Stored data

theorem vaTest_ok (op : BitVec 8) {a : W64} {n : Nat} (h1 : a.toNat % n = 0) (h2 : a.toNat < 2 ^ 57) : vaTest op a n = none := by
  have : ¬ 2 ^ 57 ≤ a.toNat := Nat.not_le.mpr h2
  simp only [vaTest, h1, ne_eq, not_true_eq_false, if_false, this]

theorem rangeFatal_none {c : Core} {a : W64} {n need t} (h : c.MapsTo a n need t) : rangeFatal c a need n = none := by
  have : c.rangesOf (a.extractLsb' 0 57) need n = .ok t := by
    simp only [Core.rangesOf]
    have e : (List.range n).findSome? (fun i =>
      match c.rangeOf (a.extractLsb' 0 57 + BitVec.ofNat 57 i) need with
      | .error k => some (k, a.extractLsb' 0 57 + BitVec.ofNat 57 i)
      | .ok _ => none) = none := by
      rw [List.findSome?_eq_none_iff]; intro i hi
      obtain ⟨u, hu⟩ := h.2.2.1 i (by simpa using hi)
      rw [hu]
    split
    · next e' he => 
      obtain ⟨i, hi, hh⟩ := List.exists_of_findSome?_eq_some he
      obtain ⟨u, hu⟩ := h.2.2.1 i (by simpa using hi)
      rw [hu] at hh; cases hh
    · rw [h.2.2.2]
  simp only [rangeFatal, this]

theorem Core.plain_writeCr (s : State) (i : BitVec 16) (x : W64) : Core.Plain fun c => c.writeCr s i x := by
  intro c a y p q k
  simp only [Core.writeCr]
  generalize s.ctxRanges = f
  split <;> first | rfl | (split <;> rfl)

theorem cr_ok {s : State} {c : Core} {i : BitVec 16} {x : W64} (hw : x.toNat < 2 ^ crWidth i) (h1 : i = 0x10 → 1 ≤ x.toNat ∧ x.toNat ≤ 5)
    (h0 : i = 0 → x.getLsbD 0 = true ∧ x.extractLsb' 2 2 = c.cr.dbg) (h2 : i = 2 → s.ctxState (x.extractLsb' 0 16) = 1) :
    crRefused s c i x = false := by
  have a1 : (i == 0x10 && (x == 0 || decide (5 < x.toNat))) = false := by
    by_cases h : i = 0x10
    · have := h1 h
      have hx : x ≠ 0 := fun h => by rw [h] at this; simp at this
      rw [show (x == 0) = false from by simpa using hx, show decide (5 < x.toNat) = false from by simp; omega]; simp
    · rw [show (i == 0x10) = false from by simpa using h]; rfl
  have a2 : (i == 0 && (!x.getLsbD 0 || x.extractLsb' 2 2 != c.cr.dbg)) = false := by
    by_cases h : i = 0
    · have := h0 h
      rw [this.1, this.2]; simp
    · rw [show (i == 0) = false from by simpa using h]; rfl
  have a3 : (i == 2 && s.ctxState (x.extractLsb' 0 16) != 1) = false := by
    by_cases h : i = 2
    · rw [h2 h]; simp
    · rw [show (i == 2) = false from by simpa using h]; rfl
  rw [crRefused, a1, a2, a3]; simp; omega

theorem crw_performs {s : State} {g : Guard} {w : SI} (h : s.Issues .s g none)
    (hp : (s.core s.cur).cr.sys = true ∨ (semCrw g w).priv (s.core s.cur) = false)
    (hr : crRefused s s.now (w.imm.extractLsb' 0 16) (s.now.sReg w.a) = false) : (semCrw g w).Performs s := by
  have hvs : (s.view (semCrw g w)).s 1 w.a = s.now.sReg w.a := View.s_quiet (by exact h.quiet) ..
  exact State.Issues.performs (m := semCrw g w) h hp rfl ⟨rfl, rfl, by simp only [semCrw] at hvs ⊢; rw [hvs]; exact if_neg (fun hh => Bool.noConfusion (hh.symm.trans hr)), rfl, by simp [semCrw], rfl, by simp [semCrw], by simp [semCrw], rfl, rfl⟩

theorem crw_seed {s : State} {g : Guard} {w : SI} (h : s.Issues .s g none) (hc : (Instr.crw g w).check1 = none) (hp : (semCrw g w).Performs s)
    (hi : w.imm.extractLsb' 0 16 = 0x11) : Completes (.crw g w) s (s.now.withCr { s.now.cr with seed := s.now.sReg w.a }).after := by
  have hvs : (s.view (semCrw g w)).s 1 w.a = s.now.sReg w.a := View.s_quiet (by exact h.quiet) ..
  obtain ⟨u, e, hfo⟩ := runSolo_fin (i := .crw g w) hp rfl hc (F := fun u => u) (g := fun c => c) (sd := s.now.sReg w.a) (nx := none) Core.plain_id (fun _ => rfl) (fun _ => rfl)
      (fun _ _ => ⟨rfl, fun _ _ => rfl, rfl⟩) (a := fun u => { st := u, seed := (s.core s.cur).cr.seed, seedSet := some (s.now.sReg w.a) }) (fun u _ => by
        simp only [semCrw] at hvs ⊢
        rw [hvs, if_pos hi]; rfl) (fun _ _ => ⟨rfl, rfl, rfl, rfl, rfl⟩)
  exact ⟨u, e, hfo.of_core (Core.agrees_after h.quiet.still ..)⟩

theorem crw_run {s : State} {g : Guard} {w : SI} {i : BitVec 16} (h : s.Issues .s g none) (hc : (Instr.crw g w).check1 = none)
    (hp : (semCrw g w).Performs s) (hw : w.imm.extractLsb' 0 16 = i) (hi : i ≠ 0x11) (hun : i = 2 → s.Unaccounted)
    (hst : (s.now.writeCr s i (s.now.sReg w.a)).Still) :
    Completes (.crw g w) s { ((s.now.writeCr s i (s.now.sReg w.a)).withSeed s.now.cr.seed).after with pc := s.now.pc + 12 } := by
  have hvs : (s.view (semCrw g w)).s 1 w.a = s.now.sReg w.a := View.s_quiet (by exact h.quiet) ..
  generalize s.now.sReg w.a = x at hvs hst
  obtain ⟨t, e, hf⟩ := runSolo_fin (i := .crw g w) hp rfl hc (F := fun u => u.modCore s.cur fun d => d.writeCr u i x) (g := fun d => d.writeCr s i x)
      (sd := s.now.cr.seed) (nx := none) (Core.plain_writeCr s i x)
      (fun d => by simp only [Core.writeCr]; split <;> first | rfl | (split <;> rfl))
      (fun d => by simp only [Core.writeCr]; split <;> first | rfl | (split <;> rfl))
      (fun u hu => ⟨by
        rw [State.core_modCore]
        by_cases h2 : i = 2
        · have hm := (hu.memory (hun h2)).1
          have hb : u.bases = s.bases := by rw [hu.rest]
          have hr : u.ctxRanges = s.ctxRanges := by
            funext a; simp only [State.ctxRanges, State.ctxRange, State.ctxEntry, State.memNat, State.memBytes, hm, hb]
          simp only [Core.writeCr, hr]
        · have : i.toNat ≠ 2 := fun h => h2 (BitVec.eq_of_toNat_eq h)
          simp only [Core.writeCr]
          split <;> first | (next h => exact absurd h this) | rfl, fun _ hk => State.core_modCore_ne _ _ hk, rfl⟩)
      (a := fun u => { st := u.modCore s.cur fun d => d.writeCr u i x, seed := (s.core s.cur).cr.seed }) (fun u _ => by
        simp only [semCrw, hw] at hvs ⊢
        rw [hvs, if_neg hi]; rfl) (fun _ _ => ⟨rfl, rfl, rfl, rfl, rfl⟩)
  exact ⟨t, e, hf.of_core (Core.agrees_after hst _ _)⟩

**About this exercise:** The answer must be a word-for-word transcription of every record above.

**Task solution:**
theorem vaTest_ok (op : BitVec 8) {a : W64} {n : Nat} (h1 : a.toNat % n = 0) (h2 : a.toNat < 2 ^ 57) : vaTest op a n = none := by
  have : ¬ 2 ^ 57 ≤ a.toNat := Nat.not_le.mpr h2
  simp only [vaTest, h1, ne_eq, not_true_eq_false, if_false, this]

theorem rangeFatal_none {c : Core} {a : W64} {n need t} (h : c.MapsTo a n need t) : rangeFatal c a need n = none := by
  have : c.rangesOf (a.extractLsb' 0 57) need n = .ok t := by
    simp only [Core.rangesOf]
    have e : (List.range n).findSome? (fun i =>
      match c.rangeOf (a.extractLsb' 0 57 + BitVec.ofNat 57 i) need with
      | .error k => some (k, a.extractLsb' 0 57 + BitVec.ofNat 57 i)
      | .ok _ => none) = none := by
      rw [List.findSome?_eq_none_iff]; intro i hi
      obtain ⟨u, hu⟩ := h.2.2.1 i (by simpa using hi)
      rw [hu]
    split
    · next e' he => 
      obtain ⟨i, hi, hh⟩ := List.exists_of_findSome?_eq_some he
      obtain ⟨u, hu⟩ := h.2.2.1 i (by simpa using hi)
      rw [hu] at hh; cases hh
    · rw [h.2.2.2]
  simp only [rangeFatal, this]

theorem Core.plain_writeCr (s : State) (i : BitVec 16) (x : W64) : Core.Plain fun c => c.writeCr s i x := by
  intro c a y p q k
  simp only [Core.writeCr]
  generalize s.ctxRanges = f
  split <;> first | rfl | (split <;> rfl)

theorem cr_ok {s : State} {c : Core} {i : BitVec 16} {x : W64} (hw : x.toNat < 2 ^ crWidth i) (h1 : i = 0x10 → 1 ≤ x.toNat ∧ x.toNat ≤ 5)
    (h0 : i = 0 → x.getLsbD 0 = true ∧ x.extractLsb' 2 2 = c.cr.dbg) (h2 : i = 2 → s.ctxState (x.extractLsb' 0 16) = 1) :
    crRefused s c i x = false := by
  have a1 : (i == 0x10 && (x == 0 || decide (5 < x.toNat))) = false := by
    by_cases h : i = 0x10
    · have := h1 h
      have hx : x ≠ 0 := fun h => by rw [h] at this; simp at this
      rw [show (x == 0) = false from by simpa using hx, show decide (5 < x.toNat) = false from by simp; omega]; simp
    · rw [show (i == 0x10) = false from by simpa using h]; rfl
  have a2 : (i == 0 && (!x.getLsbD 0 || x.extractLsb' 2 2 != c.cr.dbg)) = false := by
    by_cases h : i = 0
    · have := h0 h
      rw [this.1, this.2]; simp
    · rw [show (i == 0) = false from by simpa using h]; rfl
  have a3 : (i == 2 && s.ctxState (x.extractLsb' 0 16) != 1) = false := by
    by_cases h : i = 2
    · rw [h2 h]; simp
    · rw [show (i == 2) = false from by simpa using h]; rfl
  rw [crRefused, a1, a2, a3]; simp; omega

theorem crw_performs {s : State} {g : Guard} {w : SI} (h : s.Issues .s g none)
    (hp : (s.core s.cur).cr.sys = true ∨ (semCrw g w).priv (s.core s.cur) = false)
    (hr : crRefused s s.now (w.imm.extractLsb' 0 16) (s.now.sReg w.a) = false) : (semCrw g w).Performs s := by
  have hvs : (s.view (semCrw g w)).s 1 w.a = s.now.sReg w.a := View.s_quiet (by exact h.quiet) ..
  exact State.Issues.performs (m := semCrw g w) h hp rfl ⟨rfl, rfl, by simp only [semCrw] at hvs ⊢; rw [hvs]; exact if_neg (fun hh => Bool.noConfusion (hh.symm.trans hr)), rfl, by simp [semCrw], rfl, by simp [semCrw], by simp [semCrw], rfl, rfl⟩

theorem crw_seed {s : State} {g : Guard} {w : SI} (h : s.Issues .s g none) (hc : (Instr.crw g w).check1 = none) (hp : (semCrw g w).Performs s)
    (hi : w.imm.extractLsb' 0 16 = 0x11) : Completes (.crw g w) s (s.now.withCr { s.now.cr with seed := s.now.sReg w.a }).after := by
  have hvs : (s.view (semCrw g w)).s 1 w.a = s.now.sReg w.a := View.s_quiet (by exact h.quiet) ..
  obtain ⟨u, e, hfo⟩ := runSolo_fin (i := .crw g w) hp rfl hc (F := fun u => u) (g := fun c => c) (sd := s.now.sReg w.a) (nx := none) Core.plain_id (fun _ => rfl) (fun _ => rfl)
      (fun _ _ => ⟨rfl, fun _ _ => rfl, rfl⟩) (a := fun u => { st := u, seed := (s.core s.cur).cr.seed, seedSet := some (s.now.sReg w.a) }) (fun u _ => by
        simp only [semCrw] at hvs ⊢
        rw [hvs, if_pos hi]; rfl) (fun _ _ => ⟨rfl, rfl, rfl, rfl, rfl⟩)
  exact ⟨u, e, hfo.of_core (Core.agrees_after h.quiet.still ..)⟩

theorem crw_run {s : State} {g : Guard} {w : SI} {i : BitVec 16} (h : s.Issues .s g none) (hc : (Instr.crw g w).check1 = none)
    (hp : (semCrw g w).Performs s) (hw : w.imm.extractLsb' 0 16 = i) (hi : i ≠ 0x11) (hun : i = 2 → s.Unaccounted)
    (hst : (s.now.writeCr s i (s.now.sReg w.a)).Still) :
    Completes (.crw g w) s { ((s.now.writeCr s i (s.now.sReg w.a)).withSeed s.now.cr.seed).after with pc := s.now.pc + 12 } := by
  have hvs : (s.view (semCrw g w)).s 1 w.a = s.now.sReg w.a := View.s_quiet (by exact h.quiet) ..
  generalize s.now.sReg w.a = x at hvs hst
  obtain ⟨t, e, hf⟩ := runSolo_fin (i := .crw g w) hp rfl hc (F := fun u => u.modCore s.cur fun d => d.writeCr u i x) (g := fun d => d.writeCr s i x)
      (sd := s.now.cr.seed) (nx := none) (Core.plain_writeCr s i x)
      (fun d => by simp only [Core.writeCr]; split <;> first | rfl | (split <;> rfl))
      (fun d => by simp only [Core.writeCr]; split <;> first | rfl | (split <;> rfl))
      (fun u hu => ⟨by
        rw [State.core_modCore]
        by_cases h2 : i = 2
        · have hm := (hu.memory (hun h2)).1
          have hb : u.bases = s.bases := by rw [hu.rest]
          have hr : u.ctxRanges = s.ctxRanges := by
            funext a; simp only [State.ctxRanges, State.ctxRange, State.ctxEntry, State.memNat, State.memBytes, hm, hb]
          simp only [Core.writeCr, hr]
        · have : i.toNat ≠ 2 := fun h => h2 (BitVec.eq_of_toNat_eq h)
          simp only [Core.writeCr]
          split <;> first | (next h => exact absurd h this) | rfl, fun _ hk => State.core_modCore_ne _ _ hk, rfl⟩)
      (a := fun u => { st := u.modCore s.cur fun d => d.writeCr u i x, seed := (s.core s.cur).cr.seed }) (fun u _ => by
        simp only [semCrw, hw] at hvs ⊢
        rw [hvs, if_neg hi]; rfl) (fun _ _ => ⟨rfl, rfl, rfl, rfl, rfl⟩)
  exact ⟨t, e, hf.of_core (Core.agrees_after hst _ _)⟩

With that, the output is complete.